What you are asked to do: Scan the records for "clamp". Show the matching lines.

(Stored data entries)
+ + + +
-- ==== Sys2Proof/Certificates/Slice0/Obligations.lean ====
section
/-! DEFINITION. The statements for the provers.  A statement about a command gives the whole next state, so
that its frame is part of it: every field, unit, instance and delay-line element it does not name is as it
was.  `s.data.get s.port` is `DATA[p]` of the issuing port and `s.nan site` the NaN encoding drawn at a site
(spec/00_scope.md R20). -/

open Sys2Proof Sys2Proof.Machine

/-! ### Encoding -/

/-- Every well-formed command's word decodes to that command (R101, R104, R110). -/
def Obligations.DecodingAnEncodedCommandGivesItBack : Prop :=
  ∀ i : Instr, i.wellFormed = true → decode (encode i) = .ok i

/-- Every word that decodes is the word of the command it decodes to: no bit of it is dropped (R101). -/
def Obligations.EncodingADecodedWordGivesItBack : Prop :=
  ∀ (w : Word) (i : Instr), decode w = .ok i → encode i = w ∧ i.wellFormed = true

/-- Rule R106: which words are reserved, and all that a reserved command does. -/
def Obligations.ReservedWordsOnlySetIll : Prop :=
  (∀ w : Word, reserved w = true ↔
    w.toNat % 2 ^ 16 ≠ 0 ∨ 7 ≤ w.toNat / 2 ^ 28 ∨
    (w.toNat / 2 ^ 28, w.toNat / 2 ^ 24 % 2 ^ 4) ∉
      [(0, 0), (0, 1), (0, 2), (1, 0), (1, 1), (1, 2), (2, 0), (2, 1), (2, 2), (2, 3), (2, 4),
       (3, 0), (3, 1), (3, 2), (3, 3), (3, 4), (4, 0), (4, 1), (4, 2), (4, 3),
       (5, 0), (5, 1), (5, 2), (5, 3), (6, 0), (6, 1)] ∨
    (w.toNat / 2 ^ 28 = 0 ∧ w.toNat / 2 ^ 16 % 2 ^ 8 ≠ 0)) ∧
  ∀ (p : Port) (cmd data : Word) (s : State), reserved cmd = true →
    transact p cmd data s =
      .next { s with port := p, data := s.data.set p data, status := s.status ||| 1#32 }

/-- Words of spec/95_test_vectors.md V-EN-1 and V-EN-2 decode as the spec says. -/
def Obligations.SampleWordsDecodeAsTheSpecSays : Prop :=
  decode 0x20000000#32 = .ok (.oscSetFreq 0) ∧ decode 0x21010000#32 = .ok (.oscSample 1) ∧
  decode 0x23000000#32 = .ok (.oscSetWave 0) ∧ decode 0x31010000#32 = .ok (.delaySetBpm 1) ∧
  decode 0x43010000#32 = .ok (.ladderProcess 1) ∧ decode 0x52000000#32 = .ok (.biquadSetMode 0) ∧
  decode 0x60000000#32 = .ok (.reverbSetRt60 0) ∧ decode 0x01000000#32 = .ok .sysReset ∧
  decode 0x70000000#32 = .error .unitUnassigned ∧ decode 0x13000000#32 = .error .opUnassigned ∧
  decode 0x21000001#32 = .error .rsvNonzero ∧ decode 0x00010000#32 = .error .sysIndexNonzero

/-! ### Steps, ports and completion -/

/-- A step serves the request that goes next, in the state where it is no longer waiting, the issuing port
is set and the draw number has moved on (the model's own fields: notes/assumptions/1.md, 7.md and 8.md): a
command whose word decodes runs that command's meaning with the data word in DATA of its port, a reserved
word only sets ILL (R106), and a bus read or a bus write is that access (R80). -/
def Obligations.StepRunsTheDecodedCommand : Prop :=
  ∀ (s : State) (p : Port) (r : Request) (rest : List Request),
    s.cfg.legal = true → s.nextPort = some p → s.pending.get p = r :: rest →
    let t := { s with pending := s.pending.set p rest, port := p, draws := s.draws + 1 }
    (∀ (cmd data : Word) (i : Instr), r = .command cmd data → decode cmd = .ok i →
      step s = exec i { t with data := s.data.set p data }) ∧
    (∀ cmd data : Word, r = .command cmd data → reserved cmd = true →
      step s = .next { t with data := s.data.set p data, status := s.status ||| 1#32 }) ∧
    (∀ addr width : Nat, r = .busRead addr width → step s = .next (t.busRead addr width)) ∧
    ∀ (addr : Nat) (bytes : List Byte), r = .busWrite addr bytes → step s = busWrite addr bytes t

/-- Rule R108: a command on an instance that is not there is ignored, and a value-producing one returns
+0.0. -/
def Obligations.OutOfRangeInstanceIsIgnored : Prop :=
  ∀ (s : State) (i : Instr), s.Shaped → isSys i = false → unitCount s.cfg i ≤ i.idx →
    exec i s = .next (if i.producesValue then { s with result := s.result.set s.port 0#32 } else s)

/-- Requests execute one at a time, each port's in the order it presents them (R77): the port with the only
requests goes next, one of the two does when both have some (which one is free: notes/assumptions/2.md), and
a step takes exactly that port's first.  The queues are the model's own (notes/assumptions/7.md), and that
SYS.RESET keeps them is DEDUCED (notes/assumptions/12.md). -/
def Obligations.EachStepTakesOnePortsFirstRequest : Prop :=
  (∀ (s : State) (r : Request) (rest : List Request),
    s.pending.ctrl = r :: rest → s.pending.audio = [] → s.nextPort = some .ctrl) ∧
  (∀ (s : State) (r : Request) (rest : List Request),
    s.pending.audio = r :: rest → s.pending.ctrl = [] → s.nextPort = some .audio) ∧
  (∀ (s : State) (r q : Request) (rest more : List Request),
    s.pending.ctrl = r :: rest → s.pending.audio = q :: more →
    s.nextPort = some .ctrl ∨ s.nextPort = some .audio) ∧
  ∀ (s t : State) (p : Port) (r : Request) (rest : List Request),
    s.nextPort = some p → s.pending.get p = r :: rest → step s = .next t →
    t.pending = s.pending.set p rest

/-- With no request waiting the block is idle and keeps its whole state (R282). -/
def Obligations.IdleBlockKeepsItsState : Prop :=
  ∀ s : State, s.cfg.legal = true → s.pending.ctrl = [] → s.pending.audio = [] → step s = .next s

/-- No command and no step of a legal block ends in a fault or a refusal (R270), and a block outside the
legal ranges is refused (R10). -/
def Obligations.EveryCommandAndStepCompletes : Prop :=
  (∀ (i : Instr) (s : State), ∃ t, exec i s = .next t) ∧
  (∀ s : State, s.cfg.legal = true → ∃ t, step s = .next t) ∧
  ∀ s : State, s.cfg.legal = false → step s = .refused .illegalConfiguration

/-! ### SYS and reset -/

/-- Rule R130: SYS.NOP skips; the data word is still copied into DATA. -/
def Obligations.SysNopSkips : Prop :=
  decode 0x00000000#32 = .ok .sysNop ∧ encode .sysNop = 0x00000000#32 ∧
  (∀ s : State, exec .sysNop s = .next s) ∧
  (∀ (p : Port) (data : Word) (s : State),
    transact p 0x00000000#32 data s = .next { s with port := p, data := s.data.set p data }) ∧
  ∀ w : Word, w.toNat / 2 ^ 24 = 0 → w ≠ 0#32 → reserved w = true

/-- Rule R131: SYS.RESET sets every field of R43 to its reset value and nothing of the block survives it;
the block's parameters and the host's requests and replies are not fields of R43. -/
def Obligations.SysResetRestoresEveryField : Prop :=
  decode 0x01000000#32 = .ok .sysReset ∧ encode .sysReset = 0x01000000#32 ∧
  ∀ s : State, exec .sysReset s = .next
    { State.resetOf s.cfg with
      pending := s.pending, reply := s.reply, port := s.port, draws := s.draws }

/-- Rule R132: SYS.CLRSTAT clears ILL and changes nothing else. -/
def Obligations.SysClrstatClearsIll : Prop :=
  decode 0x02000000#32 = .ok .sysClrstat ∧ encode .sysClrstat = 0x02000000#32 ∧
  ∀ s : State, exec .sysClrstat s = .next { s with status := s.status &&& 0xFFFFFFFE#32 }

/-- The reset value of every field of R43, for every block's parameters.  A coefficient that R230 makes a NaN
has the encoding the model draws at reset, a DESIGN CHOICE where cores share it (notes/assumptions/1.md). -/
def Obligations.ResetValuesAreThoseOfTheTable : Prop :=
  ∀ c : Params, let s := State.resetOf c
    s.cfg = c ∧ s.data = ⟨0#32, 0#32⟩ ∧ s.result = ⟨0#32, 0#32⟩ ∧ s.status = 0#32 ∧
    s.smooth = List.replicate c.nSmooth ⟨0#32, 0#32, c.smoothCoeffReset⟩ ∧
    s.osc = List.replicate c.nOsc ⟨0#32, 0#32, 0#32, .saw, c.dutyReset⟩ ∧
    (∀ l ∈ s.ladder,
      l.sFc.cur = ((F32.ofBits c.ladderFcReset).clamp (F32.ofBits c.ladderFcMin)
        ((F32.ofNat c.fs).mul (F32.ofBits c.ladderFcMaxRatio))).toBits (resetNan .setting) ∧
      l.sFc.tgt = l.sFc.cur ∧ l.sFc.coeff = c.scLadderFc ∧
      l.sRes = ⟨c.ladderResReset, c.ladderResReset, c.scLadderRes⟩ ∧ l.mode = .lowpass ∧
      [l.y1, l.y2, l.y3, l.y4, l.o1, l.o2, l.o3, l.o4] = List.replicate 8 0#32) ∧
    (∀ b ∈ s.biquad,
      b.fc = ((F32.ofBits c.bqFcReset).clamp (F32.ofBits c.bqFcMin)
        ((F32.ofNat c.fs).mul (F32.ofBits c.bqFcMaxRatio))).toBits (resetNan .setting) ∧
      b.q = ((F32.ofBits c.bqQReset).clamp (F32.ofBits c.bqQMin) (F32.ofBits c.bqQMax)).toBits
        (resetNan .setting) ∧
      b.mode = .lowpass ∧
      b.coeffs = biquadCoeffs (F32.ofNat c.fs) resetNan (F32.ofBits b.fc) (F32.ofBits b.q) .lowpass ∧
      [b.x1, b.x2, b.y1, b.y2] = List.replicate 4 0#32) ∧
    (∀ d ∈ s.delay,
      d.ring = ⟨[], 0#32⟩ ∧ d.sLen = ⟨0#32, 0#32, c.scDelayLen⟩ ∧ d.sWet = ⟨0#32, 0#32, c.scDelayWet⟩ ∧
      d.beats = 0#32 ∧ d.bpm = c.delayBpmReset ∧ d.fb = 0#32 ∧
      d.lp.fc = ((F32.ofBits c.delayLpFc).clamp (F32.ofBits c.bqFcMin)
        ((F32.ofNat c.fs).mul (F32.ofBits c.bqFcMaxRatio))).toBits (resetNan .setting) ∧
      d.lp.q = ((F32.ofBits c.delayLpQ).clamp (F32.ofBits c.bqQMin) (F32.ofBits c.bqQMax)).toBits
        (resetNan .setting) ∧
      d.lp.mode = .lowpass ∧
      d.lp.coeffs =
        biquadCoeffs (F32.ofNat c.fs) resetNan (F32.ofBits d.lp.fc) (F32.ofBits d.lp.q) .lowpass ∧
      [d.lp.x1, d.lp.x2, d.lp.y1, d.lp.y2] = List.replicate 4 0#32) ∧
    (∀ rv ∈ s.reverb, ∀ k : Fin 4,
      rv.comb.get k = ⟨[], 0#32⟩ ∧ rv.ap.get k = ⟨[], 0#32⟩ ∧ rv.fbc.get k = c.combFbBase) ∧
    s.ladder.length = c.nLadder ∧ s.biquad.length = c.nBiquad ∧ s.delay.length = c.nDelay ∧
    s.reverb.length = c.nReverb ∧ (∀ site, F32.ofBits (resetNan site) = .nan) ∧
    ∀ n a : Nat, 1 ≤ n → a < n → Memory.read (⟨[], 0#32⟩ : Ring).storage a = 0#32

/-! ### SMOOTH -/

/-- Rule R140: the smoothing step. -/
def Obligations.SmoothingStepFollowsItsFormula : Prop :=
  (∀ (n : Word) (u : Smoother), (F32.ofBits u.coeff).eq F32.zero = true → u.step n = (u.tgt, u)) ∧
  (∀ (n : Word) (u : Smoother), (F32.ofBits u.coeff).eq F32.zero = false →
    u.step n =
      (((F32.ofBits u.cur).add ((F32.ofBits u.coeff).mul
          ((F32.ofBits u.tgt).sub (F32.ofBits u.cur)))).toBits n,
        { u with cur := ((F32.ofBits u.cur).add ((F32.ofBits u.coeff).mul
          ((F32.ofBits u.tgt).sub (F32.ofBits u.cur)))).toBits n })) ∧
  ∀ w : Word, (F32.ofBits w).eq F32.zero = true ↔ w = 0x00000000#32 ∨ w = 0x80000000#32

/-- Rule R141: SMOOTH.SETTARGET. -/
def Obligations.SmoothSetTargetStoresAFiniteTarget : Prop :=
  EncodedAs 0x10000000 .smoothSetTarget ∧
  ∀ (s : State) (idx : Nat) (u : Smoother), s.smooth[idx]? = some u →
    exec (.smoothSetTarget idx) s = .next
      (if (F32.ofBits (s.data.get s.port)).isFinite then
        { s with smooth := s.smooth.set idx { u with tgt := s.data.get s.port } }
      else s)

/-- Rule R142: SMOOTH.GET. -/
def Obligations.SmoothGetReturnsTheStep : Prop :=
  EncodedAs 0x11000000 .smoothGet ∧
  ∀ (s : State) (idx : Nat) (u : Smoother), s.smooth[idx]? = some u →
    exec (.smoothGet idx) s = .next
      { s with smooth := s.smooth.set idx (u.step (s.nan .cur)).2,
               result := s.result.set s.port (u.step (s.nan .cur)).1 }

/-- Rule R144: SMOOTH.SETCOEFF. -/
def Obligations.SmoothSetCoeffStoresACoefficientBelowOne : Prop :=
  EncodedAs 0x12000000 .smoothSetCoeff ∧
  ∀ (s : State) (idx : Nat) (u : Smoother), s.smooth[idx]? = some u →
    exec (.smoothSetCoeff idx) s = .next
      (if F32.zero.le (F32.ofBits (s.data.get s.port)) = true ∧
          (F32.ofBits (s.data.get s.port)).lt F32.one = true then
        { s with smooth := s.smooth.set idx { u with coeff := s.data.get s.port } }
      else s)

/-! ### OSC -/

/-- Rule R160: OSC.SETFREQ. -/
def Obligations.OscSetFreqStoresThePendingLength : Prop :=
  EncodedAs 0x20000000 .oscSetFreq ∧
  ∀ (s : State) (idx : Nat) (o : Osc), s.osc[idx]? = some o →
    exec (.oscSetFreq idx) s = .next
      (let hz := F32.ofBits (s.data.get s.port)
       let q := (F32.ofNat s.cfg.fs).div hz
       if hz.isFinite = true ∧ F32.zero.lt hz = true then
         if q = .inf false ∨ (F32.ofNat 4294967296).le q = true then
           { s with osc := s.osc.set idx { o with pend := 4294967295#32 } }
         else { s with osc := s.osc.set idx { o with pend := BitVec.ofNat 32 q.trunc } }
       else s)

/-- Rule R161: OSC.SAMPLE commits at phase 0, is silent at length 0, and otherwise returns the waveform's
value and advances the phase modulo the length. -/
def Obligations.OscSampleCommitsThenSoundsOrIsSilent : Prop :=
  EncodedAs 0x21000000 .oscSample ∧
  ∀ (s : State) (idx : Nat) (o : Osc), s.osc[idx]? = some o →
    exec (.oscSample idx) s = .next
      (let cyc := if o.phase = 0#32 then o.pend else o.cyc
       if cyc = 0#32 then
         { s with osc := s.osc.set idx { o with cyc := cyc }, result := s.result.set s.port 0#32 }
       else
         { s with osc := s.osc.set idx { o with
                    cyc := cyc, phase := BitVec.ofNat 32 ((o.phase.toNat + 1) % cyc.toNat) },
                  result := s.result.set s.port
                    ((waveValue o.wave (F32.ofNat o.phase.toNat) (F32.ofNat cyc.toNat)
                      (F32.ofBits o.duty)).toBits (s.nan .result)) })

/-- Rule R162: OSC.RESET zeroes the phase and nothing else. -/
def Obligations.OscResetZeroesThePhase : Prop :=
  EncodedAs 0x22000000 .oscReset ∧
  ∀ (s : State) (idx : Nat) (o : Osc), s.osc[idx]? = some o →
    exec (.oscReset idx) s = .next { s with osc := s.osc.set idx { o with phase := 0#32 } }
+ + + +
Result:
      l.sFc.cur = ((F32.ofBits c.ladderFcReset).clamp (F32.ofBits c.ladderFcMin)
      b.fc = ((F32.ofBits c.bqFcReset).clamp (F32.ofBits c.bqFcMin)
      b.q = ((F32.ofBits c.bqQReset).clamp (F32.ofBits c.bqQMin) (F32.ofBits c.bqQMax)).toBits
      d.lp.fc = ((F32.ofBits c.delayLpFc).clamp (F32.ofBits c.bqFcMin)
      d.lp.q = ((F32.ofBits c.delayLpQ).clamp (F32.ofBits c.bqQMin) (F32.ofBits c.bqQMax)).toBits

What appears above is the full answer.